Loading modules: [ ld.so.1 libumem.so.1 libc.so.1 ]
Cool, ABRT in mdb too. Now on to the interesting part. Run the ::stack dcmd and find the hostname that was sent to getipnodebyname.
> ::stack
libc.so.1`_lwp_kill+0xa()
libc.so.1`raise+0x20(6)
libumem.so.1`umem_do_abort+0x44()
0xfffffd7ffec48065()
libumem.so.1`process_free+0xa0(59e810, 1, 0)
libumem.so.1`umem_malloc_free+0x1d(59e810)
libnsl.so.1`__IPv6_cleanup+0x25(5877c0)
libnsl.so.1`getipnodebyname+0x115(fffffd7fffdff420, 1a, 8007, fffffd7fffdff53c)
libsocket.so.1`get_addr+0x10a(0, 5409e8, fffffd7fffdff5f0, fffffd7fffdff5f0, 0, 0)
libsocket.so.1`_getaddrinfo+0x2a4(5409e8, 0, fffffd7fffdff700, fffffd7fffdff6f8, 0)

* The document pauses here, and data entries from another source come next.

/-- E_SYM emits or extends (R131). -/
theorem engineESym_cases (h : engineESym s = .next t) :
    ∃ sym, engineReadIn s s.p.toNat = .ok sym ∧
      (((s.atLastSymbol = true ∨ find s s.c sym = 0) ∧ s.o.toNat + 3 ≤ s.cfg.outMax ∧ s.k.toNat < s.cfg.dictCap ∧
          t = (s.emitted s.c sym).nextRecord) ∨
       (s.atLastSymbol = false ∧ find s s.c sym ≠ 0 ∧ t = s.extendMatch (find s s.c sym))) := by
  unfold engineESym at h
  split at h
  · cases h
  · rename_i sym hr
    refine ⟨sym, hr, ?_⟩
    split at h
    · rename_i hl
      exact .inl ⟨.inl hl, emitAndAdvance_cases h⟩
    · rename_i hl
      split at h
      · rename_i hf
        exact .inl ⟨.inr hf, emitAndAdvance_cases h⟩
      · rename_i hf
        exact .inr ⟨by simpa using hl, hf, (Host.Outcome.next.inj h).symm⟩

/-- D_BEGIN fails or passes, and always answers a next state (R166). -/
theorem engineDBegin_cases :
    (s.n.toNat % 3 ≠ 0 ∧ engineDBegin s = .next (s.raise .corruptTruncated s.n 0)) ∨
    (s.n.toNat % 3 = 0 ∧ engineDBegin s = .next s.enterRecords) := by
  unfold engineDBegin
  by_cases h : s.n.toNat % 3 = 0 <;> simp [h]

/-- A decoded record runs as `runRecord` of its two fields, LIT with reference 0 (R93, R167). -/
theorem exec_decodeRecord (b0 b1 b2 : Byte) (s : State) :
    exec (decodeRecord b0 b1 b2) s = runRecord (assembleRef b0 b1) b2 s := by
  unfold decodeRecord
  split
  · rename_i h
    rw [h]
    rfl
  · rfl

/-- D_REC completes or runs the record at 3·R (R167). -/
theorem engineDRec_cases (h : engineDRec s = .next t) :
    (s.allRecordsDone = true ∧ t = s.complete) ∨
    ∃ b0 b1 b2, s.allRecordsDone = false ∧ deser s s.recordPos = .ok (b0, b1, b2) ∧
      runRecord (assembleRef b0 b1) b2 s = .next t := by
  unfold engineDRec at h
  split at h
  · rename_i h1
    exact .inl ⟨h1, (Host.Outcome.next.inj h).symm⟩
  · rename_i h1
    right
    split at h
    · cases h
    · rename_i b0 b1 b2 hd
      exact ⟨b0, b1, b2, by simpa using h1, hd, exec_decodeRecord b0 b1 b2 s ▸ h⟩

/-- An engine step is the step of its phase (R140, R251). -/
theorem engineStep_cases (h : engineStep s = .next t) :
    (s.phase = .idle ∧ t = s) ∨ (s.phase = .eBegin ∧ engineEBegin s.tick = .next t) ∨
    (s.phase = .eSym ∧ engineESym s.tick = .next t) ∨ (s.phase = .dBegin ∧ engineDBegin s.tick = .next t) ∨
    (s.phase = .dRec ∧ engineDRec s.tick = .next t) := by
  unfold engineStep at h
  split at h <;> simp_all

/-- The command decoder answers a command, and each by its own word (R99). -/
theorem decodeCtrl_ok {w : Word} {i : Instr} (h : decodeCtrl w = .ok i) :
    (w = 0#32 ∧ i = .nop) ∨ (w = 1#32 ∧ i = .encode) ∨ (w = 2#32 ∧ i = .decode) := by
  unfold decodeCtrl at h
  split at h
  · exact .inl ⟨by assumption, (Except.ok.inj h).symm⟩
  · split at h
    · exact .inr (.inl ⟨by assumption, (Except.ok.inj h).symm⟩)
    · split at h
      · exact .inr (.inr ⟨by assumption, (Except.ok.inj h).symm⟩)
      · cases h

libsocket.so.1`getaddrinfo+0x20(5409e8, 0, fffffd7fffdff700, fffffd7fffdff6f8)
libapr-1.so.0.5.1`call_resolver.isra.0+0x65()
ap_set_listener+0x1bf()
invoke_cmd+0x61d()
ap_walk_config+0xaf()
ap_process_config_tree+0xc0()
main+0x6a6()
_start+0x6c()
> fffffd7fffdff420::dump
\/ 1 2 3 4 5 6 7 8 9 a b c d e f v123456789abcdef
fffffd7fffdff420: 3a3a00ff 7ffdffff 3eb33bff 7ffdffff ::……>.;…..
See the first two bytes of the string? In hexidecimal it’s 3a3a. getipnodebyname appears to be failing while trying to look up “::”. A double colon is shorthand in IPv6 that means the equivolent of 0.0.0.0 in IPv4.

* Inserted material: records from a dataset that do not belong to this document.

/-- R219: an unwritten IN byte reads as a draw. -/
theorem hostReadIn_of_unwritten (h : s.written a = false) : hostReadIn s a = Config.drawIn s.epoch a := by
  have hnone : readByte s.inBuf a = none := by simpa [State.written] using h
  rw [hostReadIn, hnone, Option.getD_none]

/-- R219: the store makes IN[a] the value written. -/
theorem readByte_storeIn_same (s : State) (a : Nat) (v : Byte) : readByte (s.storeIn a v).inBuf a = some v := by
  rw [State.storeIn_inBuf, readByte_writeByte, if_pos rfl]

/-- R219: the store leaves every other IN byte. -/
theorem readByte_storeIn_other {b : Nat} (h : b ≠ a) (s : State) (v : Byte) :
    readByte (s.storeIn a v).inBuf b = readByte s.inBuf b := by
  rw [State.storeIn_inBuf, readByte_writeByte, if_neg h]

/-- Settles O34: the state stored by the write, then the read in it. -/
theorem inByteWriteAndRead : Obligations.InByteWriteAndRead := by
  intro s a v hv ha
  have hread := readByte_storeIn_same s a v
  refine ⟨⟨s.storeIn a v, hostAccess_wr8_in hv ha v, hread, ?_, fun b hb => readByte_storeIn_other hb s v, rfl, ?_⟩,
    fun hw => ?_⟩
  · rw [State.written, hread, Option.isSome_some]
  · have hrd := hostAccess_rd8_in (s := s.storeIn a v) hv ha
    rwa [hostReadIn_of_read hread] at hrd
  · rw [hostAccess_rd8_in hv ha, hostReadIn_of_unwritten hw]
    rfl

/-- R220: while the results are specified an OUT byte below OUT_LEN reads as it was written. -/
theorem hostReadOut_of_lt {v : Byte} (hs : s.unspecified = false) (ha : a < s.o.toNat)
    (h : readByte s.outBuf a = some v) : hostReadOut s a = v := by
  rw [hostReadOut, hs, if_neg Bool.false_ne_true, if_pos ha, h, Option.getD_some]

/-- R83: an OUT byte at or beyond OUT_LEN reads as a draw. -/
theorem hostReadOut_of_le (ha : s.o.toNat ≤ a) : hostReadOut s a = Config.drawOut s.epoch a := by
  rw [hostReadOut, if_neg (Nat.not_lt.2 ha), ite_self]

/-- Settles O35: the invariant has every OUT byte below OUT_LEN written. -/
theorem outByteRead : Obligations.OutByteRead := by
  intro s a hinv ha hb hu ht
  have hrd := hostAccess_rd8_out hinv.cfgValid ha
  obtain ⟨-, -, -, -, -, hout⟩ := hinv.buffersOk
  refine ⟨fun hlt => ?_, fun hle => ?_⟩
  · obtain ⟨v, hv⟩ := Option.isSome_iff_exists.1 (hout a hlt)
    rw [hostReadOut_of_lt (unspecified_eq_false hb hu ht) hlt hv] at hrd
    exact ⟨v, hv, hrd⟩
  · rwa [hostReadOut_of_le hle] at hrd

end Sys2Proof.Machine
end

section
/-! PROOFS. Where an engine step reads an IN byte nobody has written, and the effect of the one fault entry. -/

namespace Sys2Proof.Machine

variable {s : State} {a d : Nat} {f : Fault}

/-- R46: WRITTEN = 0 is that the store lists no value. -/
theorem written_eq_false_iff : s.written a = false ↔ readByte s.inBuf a = none := by
  rw [State.written, Option.isSome_eq_false_iff, Option.isNone_iff_eq_none]

/-- R239: an engine read of an existing IN byte nobody has written. -/
theorem engineReadIn_of_unwritten (ha : a < s.cfg.inMax) (hw : s.written a = false) :
    engineReadIn s a = .error (.unwrittenInput a) :=
  engineReadIn_error.2 (.inl ⟨ha, written_eq_false_iff.1 hw, rfl⟩)

/-- R70, R82: an engine read of a written IN byte. -/
theorem exists_engineReadIn_of_written (ha : a < s.cfg.inMax) (hw : s.written a = true) :
    ∃ v, engineReadIn s a = .ok v := by
  obtain ⟨v, hv⟩ := Option.isSome_iff_exists.1 hw
  exact ⟨v, engineReadIn_ok.2 ⟨ha, hv⟩⟩

/-- R195, R239: DESER stops at the first of its three bytes that is unwritten. -/
theorem deser_of_unwritten (hd : d < 3) (ha : a + d < s.cfg.inMax) (hbefore : ∀ e, e < d → s.written (a + e) = true)
    (hw : s.written (a + d) = false) : deser s a = .error (.unwrittenInput (a + d)) := by
  have hok : ∀ e, e < d → ∃ v, engineReadIn s (a + e) = .ok v := fun e he =>
    exists_engineReadIn_of_written (by omega) (hbefore e he)
  have hstop := engineReadIn_of_unwritten ha hw
  match d with
  | 0 =>
    rw [Nat.add_zero] at hstop
    simp only [deser, hstop, Nat.add_zero]
  | 1 =>
    obtain ⟨v0, h0⟩ := hok 0 Nat.one_pos
    rw [Nat.add_zero] at h0
    simp only [deser, h0, hstop]
  | 2 =>
    obtain ⟨v0, h0⟩ := hok 0 Nat.two_pos
    obtain ⟨v1, h1⟩ := hok 1 Nat.one_lt_two
    rw [Nat.add_zero] at h0
    simp only [deser, h0, h1, hstop]

/-- R131: E_SYM stops where its read does. -/
theorem engineESym_of_read_error (h : engineReadIn s s.p.toNat = .error f) : engineESym s = .fault f := by
  rw [engineESym, h]

/-- R167, R240: D_REC with a record left stops where DESER does, before any error of the record. -/
theorem engineDRec_of_read_error (h : s.recordPos ≠ s.n.toNat) (hread : deser s s.recordPos = .error f) :
    engineDRec s = .fault f := by
  rw [engineDRec, if_neg (mt allRecordsDone_iff.1 h), hread]

/-- Settles O22. -/
theorem unwrittenInputFaults : Obligations.UnwrittenInputFaults := fun _ =>
  ⟨fun hp hw => engineESym_of_read_error (engineReadIn_of_unwritten hp hw),
    fun hleft _ hd hmax hbefore hw => engineDRec_of_read_error hleft (deser_of_unwritten hd hmax hbefore hw)⟩

/-- Settles O27: where IN was not written the flags take the error's own code. -/
theorem faultEntryEffect : Obligations.FaultEntryEffect := by
  intro s e pos info hclean
  refine ⟨?_, statusWord_raise hclean _ pos info, statusWord_raise hclean _ pos info, statusWord_raise hclean _ pos info,
    statusWord_raise hclean _ pos info⟩
  rw [State.raise, State.flagsAtEnd, errAtEnd_of_clean hclean]

/-- Settles O41: the turn is taken, and neither the idle engine nor a host with nothing left to do moves. -/
theorem idleEngineTakesNoStep : Obligations.IdleEngineTakesNoStep := fun s hp =>
  ⟨engineStep_of_idle hp, fun hturn => (step_of_engineTurn hturn).trans (engineStep_of_idle (s := s.popTurn) hp),
    fun hturn hnil => (step_of_hostTurn hturn).trans (hostStep_of_nil s.popTurn hnil)⟩

end Sys2Proof.Machine
end

section
/-! PROOFS. What a step of a run can stop at: under the invariant, and with DICT_CAP = 65535, every engine step answers a next
state or meets an unwritten IN byte below N, and no host step faults. -/

namespace Sys2Proof.Machine

variable {s : State}

/-- The outcome `q` of a step at `s` is a next state, or the fault UnwrittenInput of an unwritten IN byte below N. -/
def State.AnswersOrUnwritten (s : State) (q : Result) : Prop :=
  (∃ t, q = .next t) ∨ ∃ a, q = .fault (.unwrittenInput a) ∧ a < s.n.toNat ∧ s.written a = false

/-- R23, R60, R239: below N every IN offset exists, so that an engine read fails only on an unwritten byte. -/
theorem State.Inv.unwritten_of_read_error (hs : s.Inv) {a : Nat} {f : Fault} (ha : a < s.n.toNat)
    (h : engineReadIn s a = .error f) : s.AnswersOrUnwritten (.fault f) := by
  obtain ⟨-, -, -, -, hn, -⟩ := hs.flagsOk
  rcases engineReadIn_error.1 h with ⟨-, hread, rfl⟩ | ⟨habsent, -⟩
  · exact .inr ⟨a, rfl, ha, written_eq_false_iff.2 hread⟩
  · omega

/-- R25, R27, R28: 0 and the valid entries have a string. -/
theorem State.DictOk.exists_baseString (hs : s.DictOk) {ref : Index} (href : ref.toNat ≤ s.k.toNat) :
    ∃ base, baseString s ref = some base := by
  by_cases h0 : ref = 0
  · exact ⟨[], if_pos h0⟩
  · obtain ⟨base, -, hbase⟩ := exists_entryString hs ref.toNat (by bv_omega) href
    exact ⟨base, (baseString_of_ne_zero h0).trans (hbase _ le_rfl)⟩

theorem engineEBegin_answers (s : State) : ∃ t, engineEBegin s = .next t := by
  rcases engineEBegin_cases (s := s) with ⟨-, h⟩ | ⟨-, -, h⟩ | ⟨-, -, h⟩ <;> exact ⟨_, h⟩

theorem engineDBegin_answers (s : State) : ∃ t, engineDBegin s = .next t := by
  rcases engineDBegin_cases (s := s) with ⟨-, h⟩ | ⟨-, h⟩ <;> exact ⟨_, h⟩

/-- R131, R132: in E_SYM P is below N, and OUT and DICT have room for a record. -/
theorem engineESym_answersOrUnwritten (hs : s.Inv) (hp : s.phase = .eSym) : s.AnswersOrUnwritten (engineESym s) := by
  obtain ⟨-, hpn, -, hk⟩ := hs.matchOk hp
  cases hread : engineReadIn s s.p.toNat with
  | error f =>
    rw [engineESym_of_read_error hread]
    exact hs.unwritten_of_read_error hpn hread
  | ok sym =>
    by_cases hstop : s.p.toNat + 1 = s.n.toNat ∨ find s s.c sym = 0
    · exact .inl ⟨_, engineESym_of_emit hread hstop (hs.outRoom hp) hk⟩
    · obtain ⟨hlast, hfind⟩ := not_or.1 hstop
      exact .inl ⟨_, engineESym_of_extend hread hlast hfind⟩

/-- R163, R165: a record takes an error or is appended, where every reference up to R has a string. -/
theorem runRecord_answers {ref : Index} (hbase : ref.toNat ≤ s.r.toNat → ∃ base, baseString s ref = some base) (sym : Byte) :
    ∃ t, runRecord ref sym s = .next t := by
  rcases Nat.lt_or_ge s.r.toNat ref.toNat with hbad | href
  · exact ⟨_, runRecord_of_badReference hbad⟩
  · obtain ⟨base, hbase⟩ := hbase href
    rcases Nat.lt_or_ge s.cfg.outMax (s.o.toNat + (base ++ [sym]).length) with hover | hroom
    · exact ⟨_, runRecord_of_overflow href hbase hover⟩
    · exact ⟨_, runRecord_of_room href hbase hroom⟩

/-- R7, R164: with DICT_CAP = 65535 every 16-bit reference up to R is one up to K. -/
theorem State.Inv.exists_baseString (hs : s.Inv) (hcap : s.cfg.dictCap = 65535) (hp : s.phase = .dRec) {ref : Index}
    (href : ref.toNat ≤ s.r.toNat) : ∃ base, baseString s ref = some base := by
  obtain ⟨-, -, hk⟩ := hs.decodeOk hp
  exact hs.dictOk.exists_baseString (by have := ref.isLt; omega)

/-- R167, R195: in D_REC the bytes of a record that is left lie below N. -/
theorem engineDRec_answersOrUnwritten (hs : s.Inv) (hcap : s.cfg.dictCap = 65535) (hp : s.phase = .dRec) :
    s.AnswersOrUnwritten (engineDRec s) := by
  by_cases hdone : s.recordPos = s.n.toNat
  · exact .inl ⟨_, engineDRec_of_end hdone⟩
  · cases hread : deser s s.recordPos with
    | error f =>
      obtain ⟨d, hd, hfail⟩ := deser_error hread
      have hleft : s.recordPos + 3 ≤ s.n.toNat :=
        recordPos_add_three_le (hs.decodeOk hp) (Bool.eq_false_iff.2 (mt allRecordsDone_iff.1 hdone))
      rw [engineDRec_of_read_error hdone hread]
      exact hs.unwritten_of_read_error (by omega) hfail
    | ok b =>
      obtain ⟨b0, b1, b2⟩ := b
      rw [engineDRec_of_record hdone hread, exec_decodeRecord]
      exact .inl (runRecord_answers (hs.exists_baseString hcap hp) b2)

/-- R239, R240: the engine's step, phase by phase; the draws are no part of what it reads. -/
theorem engineStep_answersOrUnwritten (hs : s.Inv) (hcap : s.cfg.dictCap = 65535) :
    s.AnswersOrUnwritten (engineStep s) := by
  cases hp : s.phase with
  | idle => exact .inl ⟨s, engineStep_of_idle hp⟩
  | eBegin =>
    rw [engineStep_of_eBegin hp]
    exact .inl (engineEBegin_answers s.tick)
  | eSym =>
    rw [engineStep_of_eSym hp]
    exact engineESym_answersOrUnwritten hs.tick hp
  | dBegin =>
    rw [engineStep_of_dBegin hp]
    exact .inl (engineDBegin_answers s.tick)
  | dRec =>
    rw [engineStep_of_dRec hp]
    exact engineDRec_answersOrUnwritten hs.tick hcap hp

/-- R238: a host step is refused or answers a next state; the faults are the engine's. -/
theorem hostStep_no_fault {f : Fault} : hostStep s ≠ .fault f := by
  cases hh : s.host with
  | nil =>
    rw [hostStep_of_nil s hh]
    exact nofun
  | cons op rest =>
    cases op with
    | access x =>
      cases hx : x.isRead with
      | true =>
        rw [hostStep_of_read s hh hx]
        exact hostAccess_no_fault
      | false =>
        rw [hostStep_of_write s hh hx]
        exact hostAccess_no_fault
    | poll =>
      cases hb : s.busy with
      | true =>
        rw [hostStep_of_poll_busy s hh hb]
        exact nofun
      | false =>
        rw [hostStep_of_poll_idle s hh hb]
        exact nofun
    | writeRead addr =>
      by_cases hv : ∃ v, s.rdata = some (.byte v)
      · obtain ⟨v, hv⟩ := hv
        rw [hostStep_of_writeRead s hh hv]
        exact hostAccess_no_fault
      · rw [hostStep_of_writeRead_noByte s hh (not_exists.1 hv)]
        exact nofun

My next thought was to disable the IPv6 interface to see if that made any difference. First run ipadm show-addr to find any IPv6 addresses.
[root@megaman /opt/local/sbin]# ipadm show-addr
ADDROBJ TYPE STATE ADDR
lo0/_a static ok 127.0.0.1/8
net0/_a from-gz ok 192.168.1.201/24
lo0/_b static ok ::1/64
Ah, an IPv6 localhost entry. Disable the IPv6 interface lo0/_b.
[root@megaman /opt/local/sbin]# ipadm disable-addr -t lo0/_b
Test apache again.
[root@megaman /opt/local/sbin]# ./httpd
It works! No abort and the daemon started without trouble. svcadm enable apache also worked without a problem.
Obviously, disabling IPv6 is decidedly not a permanent solution. A few months from now if httpd dies again, I don’t want to be scratching my head trying to remember what could be causing it. This is a good example of Technical Debt. Trading long term difficulties for short term “just getting it to work”. Best avoided.
Luckily, this httpd daemon is running a simple web application that’s trivial to migrate to a new smart machine. After a simple imgadm import and vmadm create, I had a brand new zone. It just took a few minutes to migrate the application to it (now with LZ4 compression!).